> The task: Would you please return the lines of the entries below starting at the line that has "s.hops := rfl" and ending at the line that has "s.recvs := rfl", both included, exactly as they are?

> Data:

/-! ## tagFrom -/

@[simp] theorem State.tagFrom_time (s : State) (i : Nat) (g : W32) : (s.tagFrom i g).time = s.time := rfl
@[simp] theorem State.tagFrom_cfg (s : State) (i : Nat) (g : W32) : (s.tagFrom i g).cfg = s.cfg := rfl
@[simp] theorem State.tagFrom_frw (s : State) (i : Nat) (g : W32) : (s.tagFrom i g).frw = s.frw := rfl
@[simp] theorem State.tagFrom_binder (s : State) (i : Nat) (g : W32) : (s.tagFrom i g).binder = s.binder := rfl
@[simp] theorem State.tagFrom_slots (s : State) (i : Nat) (g : W32) : (s.tagFrom i g).slots = s.slots := rfl
@[simp] theorem State.tagFrom_ctxs (s : State) (i : Nat) (g : W32) : (s.tagFrom i g).ctxs = s.ctxs := rfl
@[simp] theorem State.tagFrom_mem (s : State) (i : Nat) (g : W32) : (s.tagFrom i g).mem = s.mem := rfl
@[simp] theorem State.tagFrom_scheds (s : State) (i : Nat) (g : W32) : (s.tagFrom i g).scheds = s.scheds := rfl
@[simp] theorem State.tagFrom_ledger (s : State) (i : Nat) (g : W32) : (s.tagFrom i g).ledger = s.ledger := rfl
@[simp] theorem State.tagFrom_shadow (s : State) (i : Nat) (g : W32) : (s.tagFrom i g).shadow = s.shadow := rfl
@[simp] theorem State.tagFrom_engines (s : State) (i : Nat) (g : W32) : (s.tagFrom i g).engines = s.engines := rfl
@[simp] theorem State.tagFrom_counters (s : State) (i : Nat) (g : W32) : (s.tagFrom i g).counters = s.counters := rfl
@[simp] theorem State.tagFrom_katRuns (s : State) (i : Nat) (g : W32) : (s.tagFrom i g).katRuns = s.katRuns := rfl
@[simp] theorem State.tagFrom_katLast (s : State) (i : Nat) (g : W32) : (s.tagFrom i g).katLast = s.katLast := rfl
@[simp] theorem State.tagFrom_arith (s : State) (i : Nat) (g : W32) : (s.tagFrom i g).arith = s.arith := rfl
@[simp] theorem State.tagFrom_ports (s : State) (i : Nat) (g : W32) : (s.tagFrom i g).ports = s.ports := rfl
@[simp] theorem State.tagFrom_hops (s : State) (i : Nat) (g : W32) : (s.tagFrom i g).hops = s.hops := rfl
@[simp] theorem State.tagFrom_sent (s : State) (i : Nat) (g : W32) : (s.tagFrom i g).sent = s.sent := rfl
@[simp] theorem State.tagFrom_recvs (s : State) (i : Nat) (g : W32) : (s.tagFrom i g).recvs = s.recvs := rfl
@[simp] theorem State.tagFrom_nextCopy (s : State) (i : Nat) (g : W32) : (s.tagFrom i g).nextCopy = s.nextCopy := rfl
@[simp] theorem State.tagFrom_ckpts (s : State) (i : Nat) (g : W32) : (s.tagFrom i g).ckpts = s.ckpts := rfl
@[simp] theorem State.tagFrom_held (s : State) (i : Nat) (g : W32) : (s.tagFrom i g).held = s.held := rfl
@[simp] theorem State.tagFrom_cover (s : State) (i : Nat) (g : W32) : (s.tagFrom i g).cover = s.cover := rfl
@[simp] theorem State.tagFrom_lastCkpt (s : State) (i : Nat) (g : W32) : (s.tagFrom i g).lastCkpt = s.lastCkpt := rfl
@[simp] theorem State.tagFrom_latents (s : State) (i : Nat) (g : W32) : (s.tagFrom i g).latents = s.latents := rfl
@[simp] theorem State.tagFrom_traces (s : State) (i : Nat) (g : W32) : (s.tagFrom i g).traces = s.traces := rfl
@[simp] theorem State.tagFrom_nextTrace (s : State) (i : Nat) (g : W32) : (s.tagFrom i g).nextTrace = s.nextTrace := rfl
@[simp] theorem State.tagFrom_free (s : State) (i : Nat) (g : W32) : (s.tagFrom i g).free = s.free := rfl
@[simp] theorem State.tagFrom_out (s : State) (i : Nat) (g : W32) : (s.tagFrom i g).out = s.out := rfl
@[simp] theorem State.tagFrom_pending (s : State) (i : Nat) (g : W32) : (s.tagFrom i g).pending = s.pending := rfl

/-! ## The changed field -/

@[simp] theorem State.emit_out (s : State) (m : OutMsg) : (s.emit m).out = s.out ++ [m] := rfl
@[simp] theorem State.setSlot_val (s : State) (n : SlotId) (x : Slot) : (s.setSlot n x).slots[n.val] = x := by simp [State.setSlot]
theorem State.setSlot_same (s : State) (n : SlotId) (x : Slot) : (s.setSlot n x).slots[n] = x := State.setSlot_val s n x
theorem State.setSlot_other (s : State) (n m : SlotId) (x : Slot) (h : m ≠ n) : (s.setSlot n x).slots[m] = s.slots[m] := by
  have h' : n.val ≠ m.val := fun e => h (Fin.ext e).symm
  simpa [State.setSlot] using Vector.getElem_set_ne n.isLt m.isLt h'
@[simp] theorem State.setCtx_val (s : State) (c : Fin 64) (x : Ctx) : (s.setCtx c x).ctxs[c.val] = x := by simp [State.setCtx]
theorem State.setCtx_same (s : State) (c : Fin 64) (x : Ctx) : (s.setCtx c x).ctxs[c] = x := State.setCtx_val s c x
theorem State.setCtx_other (s : State) (c d : Fin 64) (x : Ctx) (h : d ≠ c) : (s.setCtx c x).ctxs[d] = s.ctxs[d] := by
  have h' : c.val ≠ d.val := fun e => h (Fin.ext e).symm
  simpa [State.setCtx] using Vector.getElem_set_ne c.isLt d.isLt h'
@[simp] theorem State.setEng_val (s : State) (e : EngId) (x : Engine) : (s.setEng e x).engines[e.val] = x := by simp [State.setEng]
theorem State.setEng_same (s : State) (e : EngId) (x : Engine) : (s.setEng e x).engines[e] = x := State.setEng_val s e x
theorem State.setEng_other (s : State) (e f : EngId) (x : Engine) (h : f ≠ e) : (s.setEng e x).engines[f] = s.engines[f] := by
  have h' : e.val ≠ f.val := fun i => h (Fin.ext i).symm
  simpa [State.setEng] using Vector.getElem_set_ne e.isLt f.isLt h'
@[simp] theorem State.setPort_val (s : State) (p : Port) (x : PortS) : (s.setPort p x).ports[p.val] = x := by simp [State.setPort]
theorem State.setPort_same (s : State) (p : Port) (x : PortS) : (s.setPort p x).ports[p] = x := State.setPort_val s p x
theorem State.setPort_other (s : State) (p q : Port) (x : PortS) (h : q ≠ p) : (s.setPort p x).ports[q] = s.ports[q] := by
  have h' : p.val ≠ q.val := fun i => h (Fin.ext i).symm
  simpa [State.setPort] using Vector.getElem_set_ne p.isLt q.isLt h'

/-- A schedule that is set is found under its ID; every other stays (11_time R322). -/
theorem State.sched_setSched (s : State) (x : Sched) (id : Nat) :
    (s.setSched x).sched id = (s.sched id).map fun y => if y.id = x.id then x else y := by
  unfold State.sched State.setSched
  induction s.scheds with
  | nil => rfl
  | cons y l ih =>
    simp only [List.map_cons, List.find?_cons]
    by_cases h : y.id = x.id
    · simp only [h, if_true]
      split
      · rw [Option.map_some, if_pos h]
      · exact ih
    · simp only [h, if_false]
      split
      · simp [h]
      · exact ih
theorem State.sched_id {s : State} {id : Nat} {x : Sched} (h : s.sched id = some x) : x.id = id := by
  simpa using List.find?_some h
/-- A loaded schedule that is updated holds what was set. -/
theorem State.setSched_sched {s : State} {id : Nat} {x y : Sched} (h : s.sched id = some x) (e : y.id = id) : (s.setSched y).sched id = some y := by
  rw [State.sched_setSched, h, Option.map_some, State.sched_id h, e, if_pos rfl]

end Sys2Proof.Machine
end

> Solution to this problem:
@[simp] theorem State.tagFrom_hops (s : State) (i : Nat) (g : W32) : (s.tagFrom i g).hops = s.hops := rfl
@[simp] theorem State.tagFrom_sent (s : State) (i : Nat) (g : W32) : (s.tagFrom i g).sent = s.sent := rfl
@[simp] theorem State.tagFrom_recvs (s : State) (i : Nat) (g : W32) : (s.tagFrom i g).recvs = s.recvs := rfl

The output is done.